2.15. Structural Variant Calling of KHV Genome

Cue, a deep learning SV calling framework [58], was utilized to detect SVs larger than 5 Kbp in KHV genomes (HG02134, HG01840, HG01852) from the 1KGP. The FASTQ sequencing reads were mapped with the hg38 reference genome and VHG1.2 by bwa-mem [50] version 0.7.18. The resulting BAM files and index files were processed using Cue with model cue.v2.pt.

2.16. Comparison VHG1.2 with East Asian Assemblies

To evaluate the genetic similarity of VHG1.2 to other East Asian assemblies, genome-to-genome alignments were performed using Minimap2 against hg38 and three publicly available East Asian reference genomes: AK1 (Korean, GCA_001750385.2), HX1 (Chinese, GCA_001708065.2), and JG1 (Japanese, GCA_014905855.1).

2.17. Data Visualization and Summary Statistics

Statistical analysis and data visualization were performed using Excel, R version 4.4.1, and Python version 3.9.16.

3. Results and Discussion

3.1. De Novo Assembly of a Kinh Vietnamese Genome

The study commenced with HiFi sequencing and optical mapping of DNA extracted from the blood of an anonymous Kinh Vietnamese donor with a normal karyotype who passed a general health examination (Figure S2).
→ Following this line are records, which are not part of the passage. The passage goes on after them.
theorem witness_YarrowMoves :
    (∃ (b : Fin 16) (p : Fin 9) (w : BitVec 40) (k : Nat) (s : State), issuing s b.val p.val = some k ∧
      fetches (s.core k) [2 ^ 47 + 0 * 2 ^ 40 + w.toNat] = true ∧ (s.core k).delay = none ∧ (s.core k).repeat_ = none ∧ (s.core k).ctrlLate = [] ∧
      w.toNat &&& 1099243192320 = w.toNat ∧ bits w.toNat 39 34 ≤ 50 ∧ bits w.toNat 33 28 ≤ 50) ∧
    (∃ (b : Fin 16) (p : Fin 9) (w : BitVec 40) (k : Nat) (s : State), issuing s b.val p.val = some k ∧
      fetches (s.core k) [2 ^ 47 + 1 * 2 ^ 40 + w.toNat] = true ∧ (s.core k).delay = none ∧ (s.core k).repeat_ = none ∧ (s.core k).ctrlLate = [] ∧
      w.toNat &&& 1082331824127 = w.toNat ∧ bits w.toNat 39 34 ≤ 50) ∧
    (∃ (b : Fin 16) (p : Fin 9) (w : BitVec 40) (v : BitVec 48) (k : Nat) (s : State), issuing s b.val p.val = some k ∧
      fetches (s.core k) [2 ^ 47 + 65 * 2 ^ 40 + w.toNat, v.toNat] = true ∧ (s.core k).delay = none ∧ (s.core k).repeat_ = none ∧
      (s.core k).ctrlLate = [] ∧ w.toNat % 2 ^ 34 = 0 ∧ v.toNat < 2 ^ 24 ∧ bits w.toNat 39 34 ≤ 50) ∧
    (∃ (t : Time) (b : Fin 16) (p : Fin 9) (w : BitVec 40) (k : Nat) (s : State), issuing s b.val p.val = some k ∧
      fetches (s.core k) [2 ^ 47 + 2 * 2 ^ 40 + w.toNat] = true ∧ (s.core k).delay = none ∧ (s.core k).repeat_ = none ∧ (s.core k).ctrlLate = [] ∧
      w.toNat &&& 1082331774975 = w.toNat ∧ bits w.toNat 39 34 ≤ 50 ∧
      (((State.advance t s).env b.val p.val k).load 0 false (w.toNat % 16384)).isSome = true) ∧
    (∃ (t : Time) (b : Fin 16) (p : Fin 9) (w : BitVec 40) (k : Nat) (s : State), issuing s b.val p.val = some k ∧
      fetches (s.core k) [2 ^ 47 + 3 * 2 ^ 40 + w.toNat] = true ∧ (s.core k).delay = none ∧ (s.core k).repeat_ = none ∧ (s.core k).ctrlLate = [] ∧
      w.toNat &&& 1082331774975 = w.toNat ∧ bits w.toNat 39 34 ≤ 50 ∧
      (((State.advance t s).env b.val p.val k).load 0 true (w.toNat % 16384)).isSome = true) ∧
    (∃ (t : Time) (b : Fin 16) (p : Fin 9) (w : BitVec 40) (k : Nat) (s : State), issuing s b.val p.val = some k ∧
      fetches (s.core k) [2 ^ 47 + 4 * 2 ^ 40 + w.toNat] = true ∧ (s.core k).delay = none ∧ (s.core k).repeat_ = none ∧ (s.core k).ctrlLate = [] ∧
      w.toNat &&& 1082331774975 = w.toNat ∧ bits w.toNat 39 34 ≤ 50 ∧ ((State.advance t s).env b.val p.val k).storable false (w.toNat % 16384) = true) ∧
    (∃ (t : Time) (b : Fin 16) (p : Fin 9) (w : BitVec 40) (k : Nat) (s : State), issuing s b.val p.val = some k ∧
      fetches (s.core k) [2 ^ 47 + 5 * 2 ^ 40 + w.toNat] = true ∧ (s.core k).delay = none ∧ (s.core k).repeat_ = none ∧ (s.core k).ctrlLate = [] ∧
      w.toNat &&& 1082331774975 = w.toNat ∧ bits w.toNat 39 34 ≤ 50 ∧ ((State.advance t s).env b.val p.val k).storable true (w.toNat % 16384) = true) ∧
    (∃ (t : Time) (b : Fin 16) (p : Fin 9) (w : BitVec 40) (k : Nat) (s : State), issuing s b.val p.val = some k ∧
      fetches (s.core k) [2 ^ 47 + 6 * 2 ^ 40 + w.toNat] = true ∧ (s.core k).delay = none ∧ (s.core k).repeat_ = none ∧ (s.core k).ctrlLate = [] ∧
      w.toNat &&& 1097364144128 = w.toNat ∧ bits w.toNat 39 34 ≤ 50 ∧
      (((State.advance t s).env b.val p.val k).load 0 false (BitVec.toNat (((State.advance t s).env b.val p.val k).c.regs.p.getD (bits w.toNat 33 31) 0 + ((State.advance t s).env b.val p.val k).c.regs.n.getD (bits w.toNat 33 31) 0))).isSome = true) ∧
    (∃ (t : Time) (b : Fin 16) (p : Fin 9) (w : BitVec 40) (k : Nat) (s : State), issuing s b.val p.val = some k ∧
      fetches (s.core k) [2 ^ 47 + 7 * 2 ^ 40 + w.toNat] = true ∧ (s.core k).delay = none ∧ (s.core k).repeat_ = none ∧ (s.core k).ctrlLate = [] ∧
      w.toNat &&& 1097364144128 = w.toNat ∧ bits w.toNat 39 34 ≤ 50 ∧
      (((State.advance t s).env b.val p.val k).load 0 true (BitVec.toNat (((State.advance t s).env b.val p.val k).c.regs.p.getD (bits w.toNat 33 31) 0 + ((State.advance t s).env b.val p.val k).c.regs.n.getD (bits w.toNat 33 31) 0))).isSome = true) ∧
    (∃ (t : Time) (b : Fin 16) (p : Fin 9) (w : BitVec 40) (k : Nat) (s : State), issuing s b.val p.val = some k ∧
      fetches (s.core k) [2 ^ 47 + 8 * 2 ^ 40 + w.toNat] = true ∧ (s.core k).delay = none ∧ (s.core k).repeat_ = none ∧ (s.core k).ctrlLate = [] ∧
      w.toNat &&& 1097364144128 = w.toNat ∧ bits w.toNat 39 34 ≤ 50 ∧
      ((State.advance t s).env b.val p.val k).storable false (BitVec.toNat (((State.advance t s).env b.val p.val k).c.regs.p.getD (bits w.toNat 33 31) 0 + ((State.advance t s).env b.val p.val k).c.regs.n.getD (bits w.toNat 33 31) 0)) = true) ∧
    (∃ (t : Time) (b : Fin 16) (p : Fin 9) (w : BitVec 40) (k : Nat) (s : State), issuing s b.val p.val = some k ∧
      fetches (s.core k) [2 ^ 47 + 9 * 2 ^ 40 + w.toNat] = true ∧ (s.core k).delay = none ∧ (s.core k).repeat_ = none ∧ (s.core k).ctrlLate = [] ∧
      w.toNat &&& 1097364144128 = w.toNat ∧ bits w.toNat 39 34 ≤ 50 ∧
      ((State.advance t s).env b.val p.val k).storable true (BitVec.toNat (((State.advance t s).env b.val p.val k).c.regs.p.getD (bits w.toNat 33 31) 0 + ((State.advance t s).env b.val p.val k).c.regs.n.getD (bits w.toNat 33 31) 0)) = true) ∧
    (∃ (t : Time) (b : Fin 16) (p : Fin 9) (w : BitVec 40) (v : BitVec 48) (k : Nat) (s : State), issuing s b.val p.val = some k ∧
      fetches (s.core k) [2 ^ 47 + 66 * 2 ^ 40 + w.toNat, v.toNat] = true ∧ (s.core k).delay = none ∧ (s.core k).repeat_ = none ∧
      (s.core k).ctrlLate = [] ∧ w.toNat % 2 ^ 34 = 0 ∧ v.toNat < 2 ^ 24 ∧ bits w.toNat 39 34 ≤ 50 ∧
      (((State.advance t s).env b.val p.val k).load 0 false v.toNat).isSome = true) ∧
    (∃ (t : Time) (b : Fin 16) (p : Fin 9) (w : BitVec 40) (v : BitVec 48) (k : Nat) (s : State), issuing s b.val p.val = some k ∧
      fetches (s.core k) [2 ^ 47 + 67 * 2 ^ 40 + w.toNat, v.toNat] = true ∧ (s.core k).delay = none ∧ (s.core k).repeat_ = none ∧
      (s.core k).ctrlLate = [] ∧ w.toNat % 2 ^ 34 = 0 ∧ v.toNat < 2 ^ 24 ∧ bits w.toNat 39 34 ≤ 50 ∧
      (((State.advance t s).env b.val p.val k).load 0 true v.toNat).isSome = true) ∧
    (∃ (t : Time) (b : Fin 16) (p : Fin 9) (w : BitVec 40) (v : BitVec 48) (k : Nat) (s : State), issuing s b.val p.val = some k ∧
      fetches (s.core k) [2 ^ 47 + 68 * 2 ^ 40 + w.toNat, v.toNat] = true ∧ (s.core k).delay = none ∧ (s.core k).repeat_ = none ∧
      (s.core k).ctrlLate = [] ∧ w.toNat % 2 ^ 34 = 0 ∧ v.toNat < 2 ^ 24 ∧ bits w.toNat 39 34 ≤ 50 ∧
      ((State.advance t s).env b.val p.val k).storable false v.toNat = true) ∧
    (∃ (t : Time) (b : Fin 16) (p : Fin 9) (w : BitVec 40) (v : BitVec 48) (k : Nat) (s : State), issuing s b.val p.val = some k ∧
      fetches (s.core k) [2 ^ 47 + 69 * 2 ^ 40 + w.toNat, v.toNat] = true ∧ (s.core k).delay = none ∧ (s.core k).repeat_ = none ∧
      (s.core k).ctrlLate = [] ∧ w.toNat % 2 ^ 34 = 0 ∧ v.toNat < 2 ^ 24 ∧ bits w.toNat 39 34 ≤ 50 ∧
      ((State.advance t s).env b.val p.val k).storable true v.toNat = true) ∧
    (∃ (b : Fin 16) (p : Fin 9) (w : BitVec 40) (k : Nat) (s : State), issuing s b.val p.val = some k ∧
      fetches (s.core k) [2 ^ 47 + 10 * 2 ^ 40 + w.toNat] = true ∧ (s.core k).delay = none ∧ (s.core k).repeat_ = none ∧ (s.core k).ctrlLate = [] ∧
      w.toNat &&& 16642998272 = w.toNat ∧ 0 < bits w.toNat 30 29) :=
  ⟨⟨0, 1, BitVec.ofNat 40 (2^31+2^29), 1, ysr, by decide +kernel⟩,
    ⟨0, 1, BitVec.ofNat 40 (8*2^34+11), 1, ysr, by decide +kernel⟩,
    ⟨0, 1, BitVec.ofNat 40 (5*2^34), 21, 1, ysr, by decide +kernel⟩,
    ⟨5, 0, 1, BitVec.ofNat 40 (8*2^34+11), 1, ysr, by decide +kernel⟩,
    ⟨5, 0, 1, BitVec.ofNat 40 (8*2^34+11), 1, ysr, by decide +kernel⟩,
    ⟨5, 0, 1, BitVec.ofNat 40 (8*2^34+11), 1, ysr, by decide +kernel⟩,
    ⟨5, 0, 1, BitVec.ofNat 40 (8*2^34+11), 1, ysr, by decide +kernel⟩,
    ⟨5, 0, 1, BitVec.ofNat 40 (5*2^34+2^31), 1, ysr, by decide +kernel⟩,
    ⟨5, 0, 1, BitVec.ofNat 40 (5*2^34+2^31), 1, ysr, by decide +kernel⟩,
    ⟨5, 0, 1, BitVec.ofNat 40 (5*2^34+2^31), 1, ysr, by decide +kernel⟩,
    ⟨5, 0, 1, BitVec.ofNat 40 (5*2^34+2^31), 1, ysr, by decide +kernel⟩,
    ⟨5, 0, 1, BitVec.ofNat 40 (5*2^34), 21, 1, ysr, by decide +kernel⟩,
    ⟨5, 0, 1, BitVec.ofNat 40 (5*2^34), 21, 1, ysr, by decide +kernel⟩,
    ⟨5, 0, 1, BitVec.ofNat 40 (5*2^34), 21, 1, ysr, by decide +kernel⟩,
    ⟨5, 0, 1, BitVec.ofNat 40 (5*2^34), 21, 1, ysr, by decide +kernel⟩,
    ⟨0, 1, BitVec.ofNat 40 (2^31+2^29), 1, ysr, by decide +kernel⟩⟩
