-- ==== Sys2Proof/Syntax.lean ====
section
/-! DEFINITION. The commands of the block: operand types, the decoded Camhar op (spec/03), and Instr, one constructor per row of
spec/opcode_table.json. -/

namespace Sys2Proof

/-! ## Operands of Camhar ops -/

/-- Who issues a Camhar op given as a command, and its common fields (Table 2.6): the op is a bundle of its own, with an EXT op
(Table 3.2) behind it when `ext` holds a value. -/
structure OpAt where
  node : NodeNo
  thread : ThreadNo
  psense : Bool := false
  psel : PReg := 0
  ext : Option (BitVec 24) := none
  deriving DecidableEq, Repr

/-- The b operand of an R or I form (Table 3.4). -/
inductive Src2 where
  | reg (rb : GReg)
  | imm (i : Byte)
  deriving DecidableEq, Repr

/-- The offset operand of the LS form (R86). -/
inductive LsOff where
  | reg (ro : GReg)
  | imm (i : Byte)
  deriving DecidableEq, Repr

/-- Scalar functions of Tables 3.5 and 3.6 with one 32-bit result. -/
inductive AluFn where
  | add | sub | addO | subO | and | or | xor | andn | sll | srl | sra | min | max | minu | maxu | clz | popc
  | mul | mulh | mulhu | mulO | div | divu | rem | remu
  deriving DecidableEq, Repr

/-- Comparisons of Table 3.5. -/
inductive CmpFn where
  | eq | ne | lt | ge | ltu | geu
  deriving DecidableEq, Repr

/-- Predicate functions of Table 3.5. -/
inductive PredFn where
  | pand | por | pxor | pandn
  deriving DecidableEq, Repr

/-- Register-pair functions of Table 3.6. -/
inductive PairFn where
  | add | sub | sll | srl | sra
  deriving DecidableEq, Repr

/-- Loads of Table 3.8; `vw` and `vd` are vld.w and vld.d. -/
inductive LdFn where
  | b | bu | h | hu | w | d | v | c | vw | vd
  deriving DecidableEq, Repr

/-- Stores of Table 3.8. -/
inductive StFn where
  | b | h | w | d | v | c
  deriving DecidableEq, Repr

/-- Atomics of Table 3.8, each with its width. -/
inductive AmoFn where
  | addW | addD | minW | minD | maxW | maxD | swapW | swapD | casW | casD | faddF32 | faddBf16
  deriving DecidableEq, Repr

/-- V-form functions of Table 3.10. -/
inductive VecFn where
  | add | sub | mul | fma | min | max | div | sqrt | and | or | xor | shl | shr | cmp | sel
  | cvt (q : BitVec 2) | redAdd | redMax | mov | perm
  deriving DecidableEq, Repr

/-- MAT ops of Table 3.11 as encoded. -/
inductive MatOp where
  | tcfg (t : TReg) (ga : GReg)
  | tld (t : TReg) (cap : SReg) (ga gb : GReg) (x : Bool)
  | tst (t : TReg) (cap : SReg) (ga gb : GReg)
  | trel (t : TReg)
  | tsave (cap : SReg) (ga : GReg)
  | trestore (cap : SReg) (ga : GReg)
  | accCfg (acc : AccNo) (ga : GReg)
  | mma (acc : AccNo) (ta tb : TReg) (g z : BitVec 2) (rn : Bool)
  | accNorm (acc : AccNo)
  | accCvt (acc : AccNo) (t : TReg) (rm : BitVec 3)
  | accCvtS (acc : AccNo) (cap : SReg) (ga gb : GReg)
  | mseqRun (nt : Bool) (cap : SReg) (ga : GReg)
  deriving DecidableEq, Repr

/-- A Camhar op: the decoded bits 23:0 of a word together with its class (spec/03). -/
inductive Op where
  | alu (f : AluFn) (rd ra : GReg) (b : Src2)
  | cmp (f : CmpFn) (pd : PReg) (ra : GReg) (b : Src2)
  | pred (f : PredFn) (pd pa pb : PReg)
  | pair (f : PairFn) (rd ra : GReg) (b : Src2)
  | mulwD (rd ra rb : GReg)
  | rsr (rd : GReg) (n : Byte)
  | wsr (n : Byte) (ra : GReg)
  | crsr (sd : SReg) (n : GReg)
  | cwsr (n : GReg) (sa : SReg)
  | csub (sd sa : SReg) (ga gb : GReg)
  | cperm (sd sa : SReg) (ga : GReg)
  | cbind (sd sa sb : SReg)
  | cfree (sd sa sb : SReg)
  | ckey (sd sa : SReg) (ga : GReg)
  | cget (rd : GReg) (sa : SReg) (f : Byte)
  | cmov (sd sa : SReg)
  | load (f : LdFn) (rt : GReg) (cap : SReg) (off : LsOff)
  | store (f : StFn) (rt : GReg) (cap : SReg) (off : LsOff)
  | acq (cap : SReg)
  | acqAll
  | amo (f : AmoFn) (rt : GReg) (cap : SReg) (off : LsOff)
  | br (tgt : BitVec 15)
  | bl (rl : GReg) (tgt : BitVec 15)
  | jr (ra : GReg)
  | jrl (rl ra : GReg)
  | callg (sa sb : SReg)
  | retg
  | exit
  | vec (f : VecFn) (fmt : BitVec 4) (vd va vb : VReg) (md : BitVec 3)
  | vbcast (fmt : BitVec 4) (g : GReg) (v : VReg)
  | vext (fmt : BitVec 4) (g : GReg) (v : VReg) (lane : BitVec 6)
  | vins (fmt : BitVec 4) (g : GReg) (v : VReg) (lane : BitVec 6)
  | mat (m : MatOp)
  | finc (f : BitVec 6) (ga : GReg)
  | fincI (f : BitVec 6) (n : BitVec 5)
  | fincR (cap : SReg) (ga gb : GReg)
  | fwait (f : BitVec 6) (ga : GReg) (pd : PReg)
  | fread (f : BitVec 6) (gd : GReg)
  | send (cap : SReg) (gw : GReg) (n : BitVec 3) (tag : BitVec 4)
  | waitd (ga : GReg) (pd : PReg)
  | retd
  | rdb (gd : GReg) (cap : SReg) (ga : GReg) (pd : PReg)
  | istore (cap : SReg) (ga gb : GReg)
  | ifence
  | dmaStart (nt : Bool) (ch : BitVec 3) (cap : SReg) (ga : GReg)
  | dmaWr (reg g : GReg)
  | dmaRd (g reg : GReg)
  deriving DecidableEq, Repr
In total, 20X whole-genome coverage was achieved from SMRT and 1600 Gbp long-read sequencing with a mean subread length of 10.29 Kbp and an N50 subread length of 12.19 Kbp. Quality control measures using SMRTLink Portal v9.0 revealed 5.28 million subreads with a mean read length of 11.73 Kbp and read quality of Q36 (Tables S1 and S2).
A de novo assembly was performed from PacBio CCS reads, using HiFiasm software version 0.16.1-r37, generating 2198 HiFi contigs (N50 = 8.78 Mbp), with the longest contig at 78.82 Mbp and a total size of 3.01 Gbp (Table 1). In addition, a VHG mitochondrial sequence was assembled using a similar approach (Figure S3).
At the same time, an optical map with a depth coverage of 129.57 X was also generated (Table S3), as previously described, with a label density of 15,77 per 100 Kbp [38]. After filtering, this optical map was de novo assembled to produce a genome map. The size of the optical genome map was 5.8 Gbp, containing 1042 optical scaffolds. The N50 of the scaffolds was approximately 39.14 Mbp, and the longest scaffold was 108 Mbp (Table S4).
To obtain whole-genome assemblies, the HiFi contigs were aligned to the optical mapping scaffolds using the Bionano Access platform, forming super scaffolds [11,38]. This process resolved many gaps in the HiFi reads (Figure S4). The hybridization of 2198 HiFi contigs and 1042 Bionano scaffolds produced 295 super scaffolds, with an N50 of 50.6 Mbp (Table S4). When compared to other assemblies using the same method, our Kinh Vietnamese assembly (VHG) showed significant improvements in both sequencing and assembly metrics (Table 1). Notably, VHG had fewer super scaffolds than the most up-to-date JG1 hybrid assembly (295 and 624, respectively), suggesting that VHG is a more optimized scaffold-level assembly.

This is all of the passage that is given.